Some of this may be due to the randomness hidden in the cloud. While the companies make it seem like you're renting a real machine that sits in a box in some secret, undisclosed bunker, the reality is that you're probably getting assigned a thin slice of a box. You're sharing the machine, and that means the other users may or may not affect you. Or maybe it's the hypervisor that's behaving differently. It's hard to know. Your speed can change from minute to minute and from machine to machine, something that usually doesn't happen with the server boxes rolling off the assembly line.
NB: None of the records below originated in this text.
-- ==== Sys2Proof/Machine/Step.lean ====
section
/-! DEFINITION. One step: the command at the front of the queue, or 25 ns of the station's own clock. -/

namespace Sys2Proof.Machine

/-- Take the command at the front of the queue and run it with the queue's rest; on an empty queue 25 ns pass (log
entry 1). -/
def step (s : State) : Host.Outcome State Fault Refusal :=
  match s.pending with
  | [] => .next s.tick
  | c :: rest => exec c { s with pending := rest }

/-- The command a table word spells, put at the front of the queue; unchanged where the word spells none. -/
def State.withFetchWord (s : State) (nbits w : Nat) : State :=
  match decodeTableWord nbits w with
  | some c => { s with pending := c :: s.pending }
  | none => s

end Sys2Proof.Machine
end

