/-- The bits of a byte on CBD, and the profile port's lines (R1, R2, R3, R11, R173, R175): ten levels to a byte, a low start
bit, the data bits most significant first and a high stop bit, a bit lasting 1 µs or half of it by the rate strap; a low stop
bit is a framing error; the own frame's levels from 20 µs after its build, and CBD released otherwise. The port's clock idles
low and runs at 10 MHz while the select is asserted, its output changes as the clock falls, and a byte is read most
significant bit first, as all ones where the memory gives none. That the clock and the output's first bit start with the
select's assertion, that the clock is low and then high for 50 ns each, and the output's level once the request is out and
while the select is released are the model's choice (log entry 19). -/
def Obligations.LinesCarryTheBits : Prop :=
  (∀ b : Byte, (wireByte b).length = 10 ∧ (wireByte b)[0]? = some false ∧ (wireByte b)[9]? = some true ∧
    (∀ k, k < 8 → (wireByte b)[k + 1]? = some (b.getLsbD (7 - k))) ∧ readWireByte (wireByte b) = some b ∧
    clockIn b = b) ∧
  (∀ levels : List Bool, levels[9]? = some false → readWireByte levels = none) ∧
  (∀ s : State, bitTicks s.rate = (if s.ldr.straps.map Straps.rate = some true then 20 else 40) ∧
    s.frameTicks = 800 + 10 * bitTicks s.rate * s.biu.txFrame.length ∧
    (s.biu.tx ≠ .sending → s.biu.tx ≠ .carriedOver → s.drivesCbd = false ∧ s.cbdLevel = true) ∧
    (s.biu.tx = .sending ∨ s.biu.tx = .carriedOver → s.drivesCbd = true ∧
      (s.biu.txClock < 800 → s.cbdLevel = true) ∧
      ∀ k j r, k < s.biu.txFrame.length → j < 10 → r < bitTicks s.rate →
        s.biu.txClock = 800 + (10 * k + j) * bitTicks s.rate + r →
        s.cbdLevel = (wireByte (s.biu.txFrame.getD k 0)).getD j true)) ∧
  (∀ s : State, s.portSelectLine = s.ldr.portSelect ∧
    (s.ldr.portSelect = false → s.portClockLine = false ∧ s.portDataLine = false) ∧
    (s.ldr.portSelect = true → s.portClockLine = decide (2 ≤ s.ldr.portClock % 4) ∧
      ∀ k j r, k < s.ldr.portSent.length → j < 8 → r < 4 → s.ldr.portClock = 4 * (8 * k + j) + r →
        s.portDataLine = (s.ldr.portSent.getD k 0).getLsbD (7 - j))) ∧
  (∀ (memory : List Byte) (n i : Nat), i < n → (readMemory memory n)[i]? = some (memory.getD i 0xFF))

/-- The scanner (R80, R81): a frame of 50 slots of 20 µs, the fast list in its fixed order in slots 0 to 20, then the
channels of a scan in progress in ascending order, one to a slot. That a reading of an input whose conversion does not end at
this instant, and a scan completion before channel 15 is converted, change nothing, and that a temperature slot starting at the
instant of the request converts the scan's first channel, is the model's choice (log entries 4 and 22). -/
def Obligations.ScannerConvertsInOrder : Prop :=
  (∀ c : Scanner,
    (∀ i : Socket, c.slotInput i.val = some (.current i)) ∧ c.slotInput 16 = some (.rail .a) ∧
    c.slotInput 17 = some (.rail .b) ∧ c.slotInput 18 = some (.rail .c) ∧ c.slotInput 19 = some .bulk ∧
    c.slotInput 20 = some .board ∧
    (∀ slot, 21 ≤ slot →
      (∀ i : Socket, c.scan ≠ none → c.channel = i.val → c.slotInput slot = some (.temperature i)) ∧
      (c.scan = none ∨ 16 ≤ c.channel → c.slotInput slot = none)) ∧
    (∀ slot, slot < 50 → c.place = 800 * slot →
      c.advance = { c with place := c.place + 1, converting := c.slotInput slot }) ∧
    (c.place % 800 ≠ 0 → c.place + 1 < 40000 → c.advance = { c with place := c.place + 1 }) ∧
    (c.place = 39999 → c.advance = { c with place := 0 })) ∧
  (∀ s : State,
    (∀ input, s.ending = some input ↔
      s.running = true ∧ s.scanner.place % 800 = 0 ∧ s.scanner.converting = some input) ∧
    (∀ i v, s.ending ≠ some (.current i) → exec (.socketCurrentReading i v) s = .next s) ∧
    (∀ r v, s.ending ≠ some (.rail r) → exec (.railReading r v) s = .next s) ∧
    (∀ v, s.ending ≠ some .bulk → exec (.bulkReading v) s = .next s) ∧
    (∀ v, s.ending ≠ some .board → exec (.boardCurrentReading v) s = .next s) ∧
    (∀ i v, s.ending ≠ some (.temperature i) → exec (.temperatureReading i v) s = .next s) ∧
    (s.scanner.scan = none ∨ s.scanner.channel ≠ 16 → exec .scanCompletion s = .next s))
So while there seem to be clear performance differences among the cloud machines, your results could vary. These patterns also emerged:
- Bigger, more expensive machines can be slower. You can pay more and get worse performance. The three Windows Azure machines started with one, two, and eight CPUs and cost 6, 12, and 48 cents per hour, but the more expensive they were, the slower they ran the Avrora test. The same pattern appeared with Google's one CPU and two CPU machines.
- Sometimes bigger pays off. The same Windows Azure machines that ran the Avrora jobs slower sped through the Eclipse benchmark. On the first runs, the eight-CPU machine was more than twice as fast as the one-CPU machine.
- Comparisons can be troublesome. The results table has some holes produced when a particular test failed, some of which are easy to explain. The Windows Azure machines didn't have the right codec for the Batik tests. It didn't come installed with the default version of Java. I probably could have fixed it with a bit of work, but the machines from Amazon and Google didn't need it. (Note: Because Azure balked at the Batik test, the comparative times and costs cited above omit the Batik results for Amazon and Google.)
- Other failures seemed odd. The Tradesoap routine would generate an exception occasionally. This was probably caused by some network failure deep in the OS layer. Or maybe it was something else. The same test would run successfully in different circumstances.
- Adding more CPUs often isn't worth the cost. While Windows Azure's eight-CPU machine was often dramatically faster than its one-CPU machine, it was rarely ever eight times faster — disappointing given that it costs eight times as much. This was even true on the tests that are able to recognize the multiple CPUs and set up multiple threads. In most of the tests the eight CPU machine was just two to four times faster. The one test that stood out was the Sunflow raytracing test, which was able to use all of the compute power given to it.
- The CPU numbers don't always tell the story. While the companies usually double the price when you get a machine with two CPUs and multiply by eight when you get eight CPUs, you can often save money if you don't increase the RAM too. But if you do, don't expect performance to still double. The Google two-CPU machine in these tests was a so-called "highcpu" machine with less RAM than the standard machine. It was often slower than the one-CPU machine. When it was faster, it was often only about 30 percent faster.
- Thread count can also be misleading. While the performance of the Windows Azure machines on the Sunflow benchmark track the number of threads, the same can't be said for the Amazon and Google machines. Amazon's two-CPU instance often went more than twice as fast as the one-CPU machine. On one test, it was almost three times faster. Google's two-CPU machine, on the other hand, went only 20 to 25 percent faster on Sunflow.
- The pricing table can be a good indicator of performance. Google's n1-highcpu-2 machine is about 30 percent more expensive than the n1-standard-1 machine even though it offers twice as much theoretical CPU power. Google probably used performance benchmarks to come up with the prices.
- Burst effects can distort behavior. Some of the cloud machines will speed up for short "bursts." This is sort of a free gift of the extra cycles lying around. If the cloud providers can offer you a temporary speed up, they often do. But beware that the gift will appear and disappear in odd ways. Thus, some of these results may be faster because the machine was bursting.
- The bursting behavior varies. On the Amazon and Google machines, the Eclipse benchmark would speed up by a factor of more than three when using the "converge" option of the benchmark. Windows Azure's eight-CPU machine, on the other hand, wouldn't even double.